Canine studies have shown dyssynchrony‐induced regional hypertrophy in late activated myocardium, and we have previously found this to be associated with increased mRNA gene expression involved in hypertrophic signalling in the lateral wall in the mouse model. The finding in study extends this knowledge by presenting regional changes in hypertrophy signalling at the protein level of Itgb6 and TNF.

A limitation of this study is that we did not perform confirmatory western blot experiments, mainly owing to limited amount of available tissue. Therefore, expression differences of individual proteins should be interpreted with caution. However, the findings that several proteins are involved in specific biological processes and that significant protein–protein correlations exist strengthen the validity of the results.

Conclusions

In a mouse model of ischaemic cardiomyopathy, we found down‐regulation of several proteins in the late activated left ventricular lateral wall compared with the septum in resynchronized mice.

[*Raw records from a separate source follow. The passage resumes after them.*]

-- ==== Sys2Proof/Laws/Decode.lean ====
section
/-! SUPPORT. What the decoder can answer, said once: a word decodes to a command exactly when it matches a row of spec/30_encoding.md R92. -/

namespace Sys2Proof

/-- A word that matches a row has the row's opcode. -/
theorem Opcode.ofField_of_match {w : Word} {op : Opcode} (h : w &&& op.mask = op.matchWord) :
    Opcode.ofField (w.extractLsb' 0 4) = some op := by
  have hw : w.extractLsb' 0 4 = op.matchWord.extractLsb' 0 4 := by
    have hm : op.mask.extractLsb' 0 4 = BitVec.allOnes 4 := by cases op <;> decide
    rw [← h, BitVec.extractLsb'_and, hm, BitVec.and_allOnes]
  rw [hw]
  cases op <;> decide

/-- A word decodes to a command exactly when it matches some row and the command is that row's. -/
theorem decode_ok_iff (w : Word) (i : Instr) :
    decode w = .ok i ↔ ∃ op : Opcode, w &&& op.mask = op.matchWord ∧ op.instr w = i := by
  constructor
  · intro h
    unfold decode at h
    split at h
    · cases h
    · split at h
      · cases h
        exact ⟨_, ‹_›, rfl⟩
      · cases h
  · rintro ⟨op, hm, rfl⟩
    simp [decode, Opcode.ofField_of_match hm, hm]

/-- A reserved opcode spells no command (R97). -/
theorem decode_reserved {w : Word} (h : w.extractLsb' 0 4 = 0#4 ∨ 0xA#4 ≤ w.extractLsb' 0 4) :
    decode w = .error .reservedOpcode := by
  have hn : Opcode.ofField (w.extractLsb' 0 4) = none := by
    generalize w.extractLsb' 0 4 = x at h
    revert x
    decide
  simp [decode, hn]

end Sys2Proof
end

These proteins display significant protein–protein correlation and share biological signalling pathways, including MAPK activation and hypertrophy signalling. Novel proteins, not previously associated with resynchronization, are presented; and protein–protein interaction and pathophysiological relevance of these findings can be studied in a genetically modifiable dyssynchrony and resynchronization model for the first time.

Conflict of interest

Hugo Nordin, Ryo Nakagawa, Marita Wallin, John Pernow, David A. Kass, and Marcus Ståhlberg declare that they have no conflict of interest.